-- ==== Sys2Proof/Machine/Crypto.lean ====
section
/-! DEFINITION. The algorithms that the boot chain and attestation name (spec/23_platform.md R462 to R464): SHA-512, and Ed25519 over it, as
published. -/

namespace Sys2Proof.Machine

/-! SHA-512. -/

/-- The eight chaining words. -/
structure Sha where
  a : Word
  b : Word
  c : Word
  d : Word
  e : Word
  f : Word
  g : Word
  h : Word
deriving DecidableEq, Repr

def shaInit : Sha :=
  { a := 0x6A09E667F3BCC908, b := 0xBB67AE8584CAA73B, c := 0x3C6EF372FE94F82B, d := 0xA54FF53A5F1D36F1
    e := 0x510E527FADE682D1, f := 0x9B05688C2B3E6C1F, g := 0x1F83D9ABFB41BD6B, h := 0x5BE0CD19137E2179 }

/-- The constants of the 80 rounds. -/
def shaK : List Word :=
  [0x428A2F98D728AE22, 0x7137449123EF65CD, 0xB5C0FBCFEC4D3B2F, 0xE9B5DBA58189DBBC,
   0x3956C25BF348B538, 0x59F111F1B605D019, 0x923F82A4AF194F9B, 0xAB1C5ED5DA6D8118,
   0xD807AA98A3030242, 0x12835B0145706FBE, 0x243185BE4EE4B28C, 0x550C7DC3D5FFB4E2,
   0x72BE5D74F27B896F, 0x80DEB1FE3B1696B1, 0x9BDC06A725C71235, 0xC19BF174CF692694] ++
  [0xE49B69C19EF14AD2, 0xEFBE4786384F25E3, 0x0FC19DC68B8CD5B5, 0x240CA1CC77AC9C65,
   0x2DE92C6F592B0275, 0x4A7484AA6EA6E483, 0x5CB0A9DCBD41FBD4, 0x76F988DA831153B5,
   0x983E5152EE66DFAB, 0xA831C66D2DB43210, 0xB00327C898FB213F, 0xBF597FC7BEEF0EE4,
   0xC6E00BF33DA88FC2, 0xD5A79147930AA725, 0x06CA6351E003826F, 0x142929670A0E6E70] ++
  [0x27B70A8546D22FFC, 0x2E1B21385C26C926, 0x4D2C6DFC5AC42AED, 0x53380D139D95B3DF,
   0x650A73548BAF63DE, 0x766A0ABB3C77B2A8, 0x81C2C92E47EDAEE6, 0x92722C851482353B,
   0xA2BFE8A14CF10364, 0xA81A664BBC423001, 0xC24B8B70D0F89791, 0xC76C51A30654BE30,
   0xD192E819D6EF5218, 0xD69906245565A910, 0xF40E35855771202A, 0x106AA07032BBD1B8] ++
  [0x19A4C116B8D2D0C8, 0x1E376C085141AB53, 0x2748774CDF8EEB99, 0x34B0BCB5E19B48A8,
   0x391C0CB3C5C95A63, 0x4ED8AA4AE3418ACB, 0x5B9CCA4F7763E373, 0x682E6FF3D6B2B8A3,
   0x748F82EE5DEFB2FC, 0x78A5636F43172F60, 0x84C87814A1F0AB72, 0x8CC702081A6439EC,
   0x90BEFFFA23631E28, 0xA4506CEBDE82BDE9, 0xBEF9A3F7B2C67915, 0xC67178F2E372532B] ++
  [0xCA273ECEEA26619C, 0xD186B8C721C0C207, 0xEADA7DD6CDE0EB1E, 0xF57D4F7FEE6ED178,
   0x06F067AA72176FBA, 0x0A637DC5A2C898A6, 0x113F9804BEF90DAE, 0x1B710B35131C471B,
   0x28DB77F523047D84, 0x32CAAB7B40C72493, 0x3C9EBE0A15C9BEBC, 0x431D67C49C100D4C,
   0x4CC5D4BECB3E42B6, 0x597F299CFC657E2A, 0x5FCB6FAB3AD6FAEC, 0x6C44198C4A475817]

/-- One round, with its constant and its word of the message schedule. -/
def Sha.round (s : Sha) (k w : Word) : Sha :=
  let s1 := s.e.rotateRight 14 ^^^ s.e.rotateRight 18 ^^^ s.e.rotateRight 41
  let ch := (s.e &&& s.f) ^^^ (~~~s.e &&& s.g)
  let t1 := s.h + s1 + ch + k + w
  let s0 := s.a.rotateRight 28 ^^^ s.a.rotateRight 34 ^^^ s.a.rotateRight 39
  let maj := (s.a &&& s.b) ^^^ (s.a &&& s.c) ^^^ (s.b &&& s.c)
  { a := t1 + (s0 + maj), b := s.a, c := s.b, d := s.c, e := s.d + t1, f := s.e, g := s.f, h := s.g }

/-- The word that follows 16 words of the message schedule. -/
def shaNext (w : List Word) : Word :=
  let x := w[1]?.getD 0
  let y := w[14]?.getD 0
  (y.rotateRight 19 ^^^ y.rotateRight 61 ^^^ (y >>> 6)) + w[9]?.getD 0 + (x.rotateRight 1 ^^^ x.rotateRight 8 ^^^ (x >>> 7)) + w.headD 0

/-- The rounds of some constants, over a window of 16 schedule words. -/
def shaRounds : List Word → List Word → Sha → Sha
  | [], _, s => s
  | k :: t, w, s => shaRounds t (w.tail ++ [shaNext w]) (s.round k (w.headD 0))

def Sha.add (s t : Sha) : Sha :=
  { a := s.a + t.a, b := s.b + t.b, c := s.c + t.c, d := s.d + t.d, e := s.e + t.e, f := s.f + t.f, g := s.g + t.g, h := s.h + t.h }

/-- Bytes as big-endian words. -/
def bigWord (l : List Byte) : Word := l.foldl (fun w b => (w <<< 8) ||| b.setWidth 64) 0

/-- n blocks of 128 bytes. -/
def shaBlocks : Nat → List Byte → Sha → Sha
  | 0, _, s => s
  | n + 1, l, s => shaBlocks n (l.drop 128) (s.add (shaRounds shaK ((upTo 16).map fun i => bigWord ((l.drop (8 * i)).take 8)) s))

/-- A message with its padding and its length in bits. -/
def shaPad (l : List Byte) : List Byte :=
  l ++ [0x80] ++ List.replicate ((239 - l.length % 128) % 128) 0 ++ (bytesLE (8 * l.length) 16).reverse

def Sha.bytes (s : Sha) : List Byte := [s.a, s.b, s.c, s.d, s.e, s.f, s.g, s.h].flatMap fun w => (bytesLE w.toNat 8).reverse

/-- The 64-byte digest of a message. -/
def sha512 (l : List Byte) : List Byte := (shaBlocks ((shaPad l).length / 128) (shaPad l) shaInit).bytes

/-! Ed25519. -/

def edP : Nat := 2 ^ 255 - 19
/-- The order of the base point. -/
def edL : Nat := 2 ^ 252 + 27742317777372353535851937790883648493
def edD : Nat := 37095705934669439343138083508754565189542113879843219016388785533085940283555

def edSub (a b : Nat) : Nat := (a + edP - b % edP) % edP

/-- b to the power e modulo edP, over n bits of e. -/
def edPow : Nat → Nat → Nat → Nat
  | 0, _, _ => 1
  | n + 1, b, e => (if e % 2 = 1 then b else 1) * edPow n (b * b % edP) (e / 2) % edP
def edInv (a : Nat) : Nat := edPow 255 (a % edP) (edP - 2)

/-- A point in extended coordinates. -/
structure EdPoint where
  x : Nat
  y : Nat
  z : Nat
  t : Nat
deriving DecidableEq, Repr

def edZero : EdPoint := { x := 0, y := 1, z := 1, t := 0 }
/-- The base point. -/
def edBase : EdPoint :=
  let x := 15112221349535400772501151409588531511454012693041857206046113283949847762202
  let y := 46316835694926478169428394003475163141307993866256225615783033603165251855960
  { x := x, y := y, z := 1, t := x * y % edP }

def EdPoint.add (p q : EdPoint) : EdPoint :=
  let a := edSub p.y p.x * edSub q.y q.x % edP
  let b := (p.y + p.x) * (q.y + q.x) % edP
  let c := 2 * p.t * q.t % edP * edD % edP
  let d := 2 * p.z * q.z % edP
  let e := edSub b a
  let f := edSub d c
  let g := (d + c) % edP
  let h := (b + a) % edP
  { x := e * f % edP, y := g * h % edP, z := f * g % edP, t := e * h % edP }

/-- k times a point, over n bits of k. -/
def EdPoint.mul : Nat → Nat → EdPoint → EdPoint
  | 0, _, _ => edZero
  | n + 1, k, p => let r := EdPoint.mul n (k / 2) (p.add p); if k % 2 = 1 then p.add r else r

def EdPoint.same (p q : EdPoint) : Bool := p.x * q.z % edP = q.x * p.z % edP && p.y * q.z % edP = q.y * p.z % edP

/-- A point in 32 bytes, as a number. -/
def EdPoint.code (p : EdPoint) : Nat :=
  let i := edInv p.z
  p.y * i % edP + p.x * i % edP % 2 * 2 ^ 255

/-- The point of 32 bytes, if they hold one. -/
def edDecode (v : Nat) : Option EdPoint :=
  let y := v % 2 ^ 255
  let odd := v / 2 ^ 255 % 2
  let w := edSub (y * y) 1 * edInv (edD * (y * y % edP) + 1) % edP
  let r := edPow 255 w ((edP + 3) / 8)
  let x := if r * r % edP = w then r else r * edPow 255 2 ((edP - 1) / 4) % edP
  if edP ≤ y || x * x % edP != w || (x = 0 && odd = 1) then none
  else
    let x := if x % 2 = odd then x else edP - x
    some { x := x, y := y, z := 1, t := x * y % edP }

def shaNat (l : List Byte) : Nat := natLE (sha512 l)

/-- The secret scalar of a seed: the low half of its digest with its end bits set. -/
def edScalar (seed : List Byte) : Nat := shaNat seed % 2 ^ 254 / 8 * 8 + 2 ^ 254
/-- The public key of a seed, in 32 bytes. -/
def edPublic (seed : List Byte) : List Byte := bytesLE (edBase.mul 255 (edScalar seed)).code 32

/-- The signature of a message under a seed, in 64 bytes. -/
def edSign (seed msg : List Byte) : List Byte :=
  let r := shaNat ((sha512 seed).drop 32 ++ msg) % edL
  let rb := bytesLE (edBase.mul 255 r).code 32
  let k := shaNat (rb ++ edPublic seed ++ msg) % edL
  rb ++ bytesLE ((r + k * edScalar seed) % edL) 32

/-- A signature of a message holds under a public key. -/
def edVerify (key msg sig : List Byte) : Bool :=
  let r := sig.take 32
  let n := natLE (sig.drop 32)
  match edDecode (natLE key), edDecode (natLE r) with
  | some a, some rp =>
    let k := shaNat (r ++ key ++ msg) % edL
    n < edL && key.length = 32 && sig.length = 64 &&
      ((edBase.mul 255 n).mul 4 8).same ((rp.mul 4 8).add ((a.mul 255 k).mul 4 8))
  | _, _ => false

end Sys2Proof.Machine
end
====
**TRY IT**
Only lines that include "where" belong in the answer; copy all of them from the listing.

**TASK ANSWER**
structure Sha where
structure EdPoint where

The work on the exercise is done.